**DIRECTIONS FOR THIS TASK**
Please write out every entry below, word for word.

*** DATASET EXCERPTS ***

-- ==== Sys2Proof/Decode.lean ====
section
/-! DEFINITION. The decoder (R58, R61, R63, R64, R68, R69 and the encoding tables of the chapters),
total on any bits, and after it the encoder written from the same tables. -/

namespace Sys2Proof

/-! ### Codes -/

/-- The register of class g that an operand code names (R63). -/
def gR (c : Nat) : Option GReg := if c < 32 then some (BitVec.ofNat 5 c) else none
/-- Class v. -/
def vR (c : Nat) : Option VReg := if 32 ≤ c ∧ c < 48 then some (BitVec.ofNat 4 (c - 32)) else none
/-- Class p. -/
def pR (c : Nat) : Option PReg := if 48 ≤ c ∧ c < 56 then some (BitVec.ofNat 3 (c - 48)) else none
/-- Class a. -/
def aR (c : Nat) : Option AReg := if 56 ≤ c ∧ c < 60 then some (BitVec.ofNat 2 (c - 56)) else none
/-- Class g or p. -/
def gpR (c : Nat) : Option GP :=
  if c < 32 then some (.g (BitVec.ofNat 5 c))
  else if 48 ≤ c ∧ c < 56 then some (.p (BitVec.ofNat 3 (c - 48))) else none
/-- Class v or g. -/
def vgR (c : Nat) : Option VG :=
  if c < 32 then some (.g (BitVec.ofNat 5 c))
  else if c < 48 then some (.v (BitVec.ofNat 4 (c - 32))) else none

/-- The operand code of a register (R63). -/
def gC (r : GReg) : Nat := r.toNat
@[inherit_doc gC]
def vC (r : VReg) : Nat := 32 + r.toNat
@[inherit_doc gC]
def pC (r : PReg) : Nat := 48 + r.toNat
@[inherit_doc gC]
def aC (r : AReg) : Nat := 56 + r.toNat
@[inherit_doc gC]
def GP.code : GP → Nat
  | .g r => gC r
  | .p r => pC r
@[inherit_doc gC]
def VG.code : VG → Nat
  | .g r => gC r
  | .v r => vC r

/-- R46. -/
def RMode.code : RMode → Nat
  | .rne => 0 | .rtz => 1 | .rdn => 2 | .rup => 3 | .sr => 4
@[inherit_doc RMode.code]
def RMode.ofCode (c : Nat) : Option RMode :=
  if c = 0 then some .rne else if c = 1 then some .rtz else if c = 2 then some .rdn
  else if c = 3 then some .rup else if c = 4 then some .sr else none

/-- The FT field of R136; code 3 stands for no scalar format and is refused by `Instr.wf`. -/
def FloatTy.code : FloatTy → Nat
  | .f32 => 0 | .bf16 => 1 | .h16 => 2 | .f64 => 3
@[inherit_doc FloatTy.code]
def FloatTy.ofCode (c : Nat) : Option FloatTy :=
  if c = 0 then some .f32 else if c = 1 then some .bf16 else if c = 2 then some .h16
  else if c = 3 then some .f64 else none

/-- R140. -/
def FCond.code : FCond → Nat
  | .eq => 0 | .lt => 1 | .le => 2 | .un => 3 | .ne => 4
@[inherit_doc FCond.code]
def FCond.ofCode (c : Nat) : Option FCond :=
  if c = 0 then some .eq else if c = 1 then some .lt else if c = 2 then some .le
  else if c = 3 then some .un else if c = 4 then some .ne else none

/-- R121. -/
def ICond.code : ICond → Nat
  | .eq => 0 | .ne => 1 | .lt => 2 | .ge => 3 | .ltn => 4 | .gen => 5 | .tst => 6 | .ntst => 7
@[inherit_doc ICond.code]
def ICond.ofCode (c : Nat) : Option ICond :=
  if c = 0 then some .eq else if c = 1 then some .ne else if c = 2 then some .lt
  else if c = 3 then some .ge else if c = 4 then some .ltn else if c = 5 then some .gen
  else if c = 6 then some .tst else if c = 7 then some .ntst else none

/-- R167. -/
def VCond.code : VCond → Nat
  | .eq => 0 | .ne => 1 | .lt => 2 | .le => 3 | .un => 4
@[inherit_doc VCond.code]
def VCond.ofCode (c : Nat) : Option VCond :=
  if c = 0 then some .eq else if c = 1 then some .ne else if c = 2 then some .lt
  else if c = 3 then some .le else if c = 4 then some .un else none

/-- R136 SG. -/
def SgnSel.code : SgnSel → Nat
  | .cp => 0 | .neg => 1 | .xor => 2
@[inherit_doc SgnSel.code]
def SgnSel.ofCode (c : Nat) : Option SgnSel :=
  if c = 0 then some .cp else if c = 1 then some .neg else if c = 2 then some .xor else none

/-- R154. -/
def VTy.code : VTy → Nat
  | .i8 => 0 | .n8 => 1 | .i16 => 2 | .n16 => 3 | .i32 => 4 | .n32 => 5 | .i64 => 6 | .n64 => 7
  | .f32 => 8 | .bf16 => 9 | .h16 => 10
@[inherit_doc VTy.code]
def VTy.ofCode (c : Nat) : Option VTy :=
  if c = 0 then some .i8 else if c = 1 then some .n8 else if c = 2 then some .i16
  else if c = 3 then some .n16 else if c = 4 then some .i32 else if c = 5 then some .n32
  else if c = 6 then some .i64 else if c = 7 then some .n64 else if c = 8 then some .f32
  else if c = 9 then some .bf16 else if c = 10 then some .h16 else none

/-- R170. -/
def RedOp.code : RedOp → Nat
  | .add => 0 | .min => 1 | .max => 2 | .and => 3 | .or => 4 | .xor => 5
@[inherit_doc RedOp.code]
def RedOp.ofCode (c : Nat) : Option RedOp :=
  if c = 0 then some .add else if c = 1 then some .min else if c = 2 then some .max
  else if c = 3 then some .and else if c = 4 then some .or else if c = 5 then some .xor else none

/-- R177. -/
def VFun.code : VFun → Nat
  | .rcp => 0 | .rsqrt => 1 | .exp2 => 2 | .log2 => 3 | .sinpi => 4 | .cospi => 5 | .tanh => 6 | .sigm => 7
@[inherit_doc VFun.code]
def VFun.ofCode (c : Nat) : Option VFun :=
  if c = 0 then some .rcp else if c = 1 then some .rsqrt else if c = 2 then some .exp2
  else if c = 3 then some .log2 else if c = 4 then some .sinpi else if c = 5 then some .cospi
  else if c = 6 then some .tanh else if c = 7 then some .sigm else none

/-- R273; code 3 is reserved. -/
def Scope.code : Scope → Nat
  | .core => 0 | .quad => 1 | .tile => 2
@[inherit_doc Scope.code]
def Scope.ofCode (c : Nat) : Option Scope :=
  if c = 0 then some .core else if c = 1 then some .quad else if c = 2 then some .tile else none

/-- R416. -/
def BScope.code : BScope → Nat
  | .core => 0 | .quad => 1 | .tile => 2 | .colony => 3
@[inherit_doc BScope.code]
def BScope.ofCode (c : Nat) : Option BScope :=
  if c = 0 then some .core else if c = 1 then some .quad else if c = 2 then some .tile
  else if c = 3 then some .colony else none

*** End of DATASET EXCERPTS ***

**THE ANSWER**
-- ==== Sys2Proof/Decode.lean ====
section
/-! DEFINITION. The decoder (R58, R61, R63, R64, R68, R69 and the encoding tables of the chapters),
total on any bits, and after it the encoder written from the same tables. -/

namespace Sys2Proof

/-! ### Codes -/

/-- The register of class g that an operand code names (R63). -/
def gR (c : Nat) : Option GReg := if c < 32 then some (BitVec.ofNat 5 c) else none
/-- Class v. -/
def vR (c : Nat) : Option VReg := if 32 ≤ c ∧ c < 48 then some (BitVec.ofNat 4 (c - 32)) else none
/-- Class p. -/
def pR (c : Nat) : Option PReg := if 48 ≤ c ∧ c < 56 then some (BitVec.ofNat 3 (c - 48)) else none
/-- Class a. -/
def aR (c : Nat) : Option AReg := if 56 ≤ c ∧ c < 60 then some (BitVec.ofNat 2 (c - 56)) else none
/-- Class g or p. -/
def gpR (c : Nat) : Option GP :=
  if c < 32 then some (.g (BitVec.ofNat 5 c))
  else if 48 ≤ c ∧ c < 56 then some (.p (BitVec.ofNat 3 (c - 48))) else none
/-- Class v or g. -/
def vgR (c : Nat) : Option VG :=
  if c < 32 then some (.g (BitVec.ofNat 5 c))
  else if c < 48 then some (.v (BitVec.ofNat 4 (c - 32))) else none

/-- The operand code of a register (R63). -/
def gC (r : GReg) : Nat := r.toNat
@[inherit_doc gC]
def vC (r : VReg) : Nat := 32 + r.toNat
@[inherit_doc gC]
def pC (r : PReg) : Nat := 48 + r.toNat
@[inherit_doc gC]
def aC (r : AReg) : Nat := 56 + r.toNat
@[inherit_doc gC]
def GP.code : GP → Nat
  | .g r => gC r
  | .p r => pC r
@[inherit_doc gC]
def VG.code : VG → Nat
  | .g r => gC r
  | .v r => vC r

/-- R46. -/
def RMode.code : RMode → Nat
  | .rne => 0 | .rtz => 1 | .rdn => 2 | .rup => 3 | .sr => 4
@[inherit_doc RMode.code]
def RMode.ofCode (c : Nat) : Option RMode :=
  if c = 0 then some .rne else if c = 1 then some .rtz else if c = 2 then some .rdn
  else if c = 3 then some .rup else if c = 4 then some .sr else none

/-- The FT field of R136; code 3 stands for no scalar format and is refused by `Instr.wf`. -/
def FloatTy.code : FloatTy → Nat
  | .f32 => 0 | .bf16 => 1 | .h16 => 2 | .f64 => 3
@[inherit_doc FloatTy.code]
def FloatTy.ofCode (c : Nat) : Option FloatTy :=
  if c = 0 then some .f32 else if c = 1 then some .bf16 else if c = 2 then some .h16
  else if c = 3 then some .f64 else none

/-- R140. -/
def FCond.code : FCond → Nat
  | .eq => 0 | .lt => 1 | .le => 2 | .un => 3 | .ne => 4
@[inherit_doc FCond.code]
def FCond.ofCode (c : Nat) : Option FCond :=
  if c = 0 then some .eq else if c = 1 then some .lt else if c = 2 then some .le
  else if c = 3 then some .un else if c = 4 then some .ne else none

/-- R121. -/
def ICond.code : ICond → Nat
  | .eq => 0 | .ne => 1 | .lt => 2 | .ge => 3 | .ltn => 4 | .gen => 5 | .tst => 6 | .ntst => 7
@[inherit_doc ICond.code]
def ICond.ofCode (c : Nat) : Option ICond :=
  if c = 0 then some .eq else if c = 1 then some .ne else if c = 2 then some .lt
  else if c = 3 then some .ge else if c = 4 then some .ltn else if c = 5 then some .gen
  else if c = 6 then some .tst else if c = 7 then some .ntst else none

/-- R167. -/
def VCond.code : VCond → Nat
  | .eq => 0 | .ne => 1 | .lt => 2 | .le => 3 | .un => 4
@[inherit_doc VCond.code]
def VCond.ofCode (c : Nat) : Option VCond :=
  if c = 0 then some .eq else if c = 1 then some .ne else if c = 2 then some .lt
  else if c = 3 then some .le else if c = 4 then some .un else none

/-- R136 SG. -/
def SgnSel.code : SgnSel → Nat
  | .cp => 0 | .neg => 1 | .xor => 2
@[inherit_doc SgnSel.code]
def SgnSel.ofCode (c : Nat) : Option SgnSel :=
  if c = 0 then some .cp else if c = 1 then some .neg else if c = 2 then some .xor else none

/-- R154. -/
def VTy.code : VTy → Nat
  | .i8 => 0 | .n8 => 1 | .i16 => 2 | .n16 => 3 | .i32 => 4 | .n32 => 5 | .i64 => 6 | .n64 => 7
  | .f32 => 8 | .bf16 => 9 | .h16 => 10
@[inherit_doc VTy.code]
def VTy.ofCode (c : Nat) : Option VTy :=
  if c = 0 then some .i8 else if c = 1 then some .n8 else if c = 2 then some .i16
  else if c = 3 then some .n16 else if c = 4 then some .i32 else if c = 5 then some .n32
  else if c = 6 then some .i64 else if c = 7 then some .n64 else if c = 8 then some .f32
  else if c = 9 then some .bf16 else if c = 10 then some .h16 else none

/-- R170. -/
def RedOp.code : RedOp → Nat
  | .add => 0 | .min => 1 | .max => 2 | .and => 3 | .or => 4 | .xor => 5
@[inherit_doc RedOp.code]
def RedOp.ofCode (c : Nat) : Option RedOp :=
  if c = 0 then some .add else if c = 1 then some .min else if c = 2 then some .max
  else if c = 3 then some .and else if c = 4 then some .or else if c = 5 then some .xor else none

/-- R177. -/
def VFun.code : VFun → Nat
  | .rcp => 0 | .rsqrt => 1 | .exp2 => 2 | .log2 => 3 | .sinpi => 4 | .cospi => 5 | .tanh => 6 | .sigm => 7
@[inherit_doc VFun.code]
def VFun.ofCode (c : Nat) : Option VFun :=
  if c = 0 then some .rcp else if c = 1 then some .rsqrt else if c = 2 then some .exp2
  else if c = 3 then some .log2 else if c = 4 then some .sinpi else if c = 5 then some .cospi
  else if c = 6 then some .tanh else if c = 7 then some .sigm else none

/-- R273; code 3 is reserved. -/
def Scope.code : Scope → Nat
  | .core => 0 | .quad => 1 | .tile => 2
@[inherit_doc Scope.code]
def Scope.ofCode (c : Nat) : Option Scope :=
  if c = 0 then some .core else if c = 1 then some .quad else if c = 2 then some .tile else none

/-- R416. -/
def BScope.code : BScope → Nat
  | .core => 0 | .quad => 1 | .tile => 2 | .colony => 3
@[inherit_doc BScope.code]
def BScope.ofCode (c : Nat) : Option BScope :=
  if c = 0 then some .core else if c = 1 then some .quad else if c = 2 then some .tile
  else if c = 3 then some .colony else none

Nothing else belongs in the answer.